FREE Online Courses: Dive into Knowledge for Free. Learn More!

Operating a water‑purification (waste‑water‑to‑potable) plant is, at its core, a money‑management exercise: every extra kilowatt‑hour of aeration, every kilo of alum, and every cubic metre of influent that turns up unexpectedly changes the daily operating bill. Managers, therefore, need a fast way to forecast tomorrow’s purification cost so they can lock in chemical deliveries, negotiate off‑peak power blocks, and explain budget variances to the city council.

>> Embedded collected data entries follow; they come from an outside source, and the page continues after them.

/-- The tuning capture (R514 to R516). -/
structure CapState where
  started : Bool
  goAt    : Nat               -- instant of GO
  steps   : Nat               -- steps and holds of the time base by then
  skip    : Nat               -- samples of LOOP until the next set
  buf     : List (List Word)  -- sets not yet written, oldest first
  index   : Nat               -- of the first of them
  held    : Nat               -- trailers held under WAIT = 1, each of which CAP_DONE waits for
  broke   : Bool              -- an entry of the capture's message was dropped, and the rest of it is dropped too (R138)
  deriving DecidableEq, Repr, Inhabited

/-- A value on its way to a binding (R465, R466): the loop, or 32 + the heat, that formed it, the binding word, the value
as sQ16.16 and the apply instant. -/
structure LoopVal where
  owner : Nat
  word  : Nat
  val   : Int
  due   : Nat
  deriving DecidableEq, Repr, Inhabited

/-- A loop beside its registers (R472 to R488). -/
structure LoopState where
  cmd   : Nat                 -- the command waiting: 0 none, 1 CLOSE, 2 OPEN, 3 RELEASE
  chg   : Bool                -- the next sample of a CLOSED loop is a closing sample (R483, R489)
  pend  : Option LoopVal      -- formed at the last sample
  sPrev : Int
  dPrev : Int
  hold  : Int                 -- l when OPEN was entered
  e     : Int
  feAt  : Option Nat          -- instant since which FE_RUN is 1
  fol   : Bool                -- FOLLOW has been raised since then
  hist  : List (Int × Int)    -- y and the value applied at the samples since CLOSED was entered, newest first (R486)
  deriving DecidableEq, Repr, Inhabited

/-- A heat beside its registers (R480 to R482). -/
structure HeatState where
  pend   : Option LoopVal
  winner : Option Nat
  deriving DecidableEq, Repr, Inhabited

/-- The CTL block beside its registers. -/
structure CtlState where
  loops : Table LoopState
  heats : Table HeatState
  binds : Table (Option Int)   -- l of each binding, by binding word; 2^32 + the writer for OKIND 0 (R470)
  wire  : List LoopVal         -- sent and not arrived
  held  : List LoopVal         -- arrived before their apply instant
  deriving DecidableEq, Repr, Inhabited

/-- A CAN controller beside its registers (R526 to R541). -/
structure CanCtl where
  mode     : Nat            -- the mode in force: 0 INIT, 1 NORMAL, 2 LISTEN, 3 LOOPBACK
  held     : Bool           -- in INIT because of a clock fallback (R528)
  txErr    : Nat
  rxErr    : Nat
  passive  : Bool
  busOff   : Bool
  recover  : Bool           -- bus-off recovery runs (R541)
  inFrame  : Bool           -- a frame is in progress on the bus
  active   : Option Nat     -- the object in an attempt
  deriving DecidableEq, Repr, Inhabited

/-- A message object beside its registers (R529 to R549). -/
structure CanObj where
  pendAt   : Nat            -- instant the object became pending (R538)
  tmoDone  : Bool           -- TX_TMO has been raised for this request
  tmoLatch : Bool           -- the running attempt ends the request with TIMEOUT
  discard  : Bool           -- the block was disabled during the attempt (R551)
  errs     : Nat            -- attempts of this request that failed by an error (R535)
  attCfg   : Nat            -- CAN_OBJ_CFG for the running attempt (R530)
  att      : CanFrame       -- the frame of the running attempt (R532)
  attSof   : Nat            -- time tag of its start of frame
  stored   : CanFrame       -- the frame last stored (R544)
  storedT  : Nat            -- time tag of its start of frame
  storedAt : Nat            -- instant of the last stored frame, and of the last with a usable speed (R546, R549)
  usableAt : Nat
  spdLost  : Bool           -- SPD_MSG_LOST has been raised since then
  deriving DecidableEq, Repr, Inhabited

/-- The clocks beside the CLK registers (R560 to R583). -/
structure ClkState where
  step    : Nat            -- clock start-up (R567): 0 not begun, 1 MRC awaited, 3 XO being verified, 5 trimmed, 6 in fallback
  xoAt    : Nat            -- instant step 3 began
  passes  : Nat            -- consecutive MRC checks passed, or failed (R561)
  fails   : Nat
  trimPasses : Nat         -- passes since the last trim (R567)
  counts  : List Nat       -- XO counts since it was last unverified, newest first, at most 8 (R562)
  hist    : List (Nat × Nat)   -- XO counts of the preceding second with their instants, newest first (R570)
  devs    : Nat            -- consecutive counts more than 1.0 % from their mean
  stopReq : List Nat       -- islands asked to stop at their next transaction boundary (R566)
  halted  : List Nat       -- islands that a fallback, a lost PLL or a trip has stopped (R566, R577)
  pllLost : List (Nat × Nat)   -- PLLs that lost lock, with the instant (R573)
  gateAt  : List (Nat × Nat)   -- islands with a gate requested, with the instant (R576)
  pairs   : List (Int × Int)   -- least and greatest temperature of the MRC measurements, in 0.1 °C (R563)
  lastTemp : Int               -- temperature at the last measurement
  freq    : Int                -- CLK_MRC_FREQ as last measured, in 0.1 ppm (R563)
  corr    : Int                -- correction applied to the time base in fallback, in 0.1 ppm (R563)
  refAt   : Nat                -- instant of the last change of a PLL reference (R578)
  lowerAt : Nat                -- instant the core rail was last lowered
  avsAt   : Nat                -- instant of the last 100 µs step of the core rail (R578)
  avsLow  : Option Nat         -- instant since which the margin is too low at 0.90 V
  avsTold : Bool               -- AVS_LIM has been raised for it (R147, R578)
  sscFab  : Nat × Nat          -- RATE and DEPTH in effect (R574)
  sscDrv  : Nat × Nat
  deriving DecidableEq, Repr, Inhabited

In this guide, we build a simple linear‑regression model that predicts a plant’s daily operating cost in USD from signals that most SCADA historians already capture:

influent flow (million gallons per day)
average mixed‑liquor suspended solids (MLSS)
influent chemical‑oxygen‑demand (COD)
blower/equipment energy use (kWh)
ambient temperature (°C)
day‑of‑week and calendar month

The open “Wastewater Treatment Plant Electricity Consumption” dataset contains monthly power use, flow, and actual cost figures, providing a real monetary target to learn from.

Libraries Required

pandas # tabular wrangling
numpy # numerical helpers
matplotlib.pyplot # quick diagnostic plots
scikit‑learn # preprocessing, model, metrics
joblib # persist trained pipeline

Dataset Link

Wastewater Treatment Plant Electricity Consumption

Step-by-Step Code Implementation

Why linear regression first? At most plants, the monthly bill is a roughly linear sum of power, chemicals, labour and a few fixed surcharges. Capturing the electricity share linearly already explains a significant portion of the variance; any nonlinear model must surpass this baseline.

1. Import Libraries

import pandas as pd
import numpy as np
import matplotlib.pyplot as plt

from sklearn.model_selection import train_test_split
from sklearn.preprocessing import OneHotEncoder, StandardScaler
from sklearn.compose import ColumnTransformer
from sklearn.pipeline import Pipeline
from sklearn.linear_model import LinearRegression
from sklearn.metrics import r2_score, mean_absolute_error
import joblib

2. Load the data

df = pd.read_csv("wwtp_power_cost.csv")
print(df.head())

Expected columns

column	meaning
Date	yyyy‑mm‑dd (first of month)
Flow_MG	influent volume (million gallons)
Energy_kWh	total electricity consumed
Cost_USD	power bill for the month (target)
COD_mgL	average influent COD (mg L⁻¹)
MLSS_mgL	average MLSS in the aeration basin
Temp_C	mean ambient air temperature

3. Feature engineering

Calendar dummies (month, dow) fold in seasonal aeration loads and weekend staffing rules without extra data feeds.
Interpretability wins: If Energy_kWh carries the most significant positive coefficient, managers instantly see why a blower‑upgrade ROI study makes sense; if high ambient temperature reduces cost (negative coefficient), it suggests less energy spent on heating

df['Date']     = pd.to_datetime(df['Date'])
df['month']    = df['Date'].dt.month
df['dow']      = df['Date'].dt.dayofweek          # treat as categorical later

num_cols = ['Flow_MG', 'Energy_kWh', 'COD_mgL', 'MLSS_mgL', 'Temp_C']
cat_cols = ['month', 'dow']
target   = 'Cost_USD'

X = df[num_cols + cat_cols]
y = df[target]

4. Pre‑processing & regression pipeline

preproc = ColumnTransformer([
        ('cats', OneHotEncoder(handle_unknown='ignore'), cat_cols),
        ('nums', StandardScaler(),                      num_cols)
])

linreg = LinearRegression()

pipe = Pipeline([
        ('prep',  preproc),
        ('model', linreg)
])

5. Train‑test split & training

X_train, X_test, y_train, y_test = train_test_split(
        X, y, test_size=0.2, shuffle=True, random_state=42)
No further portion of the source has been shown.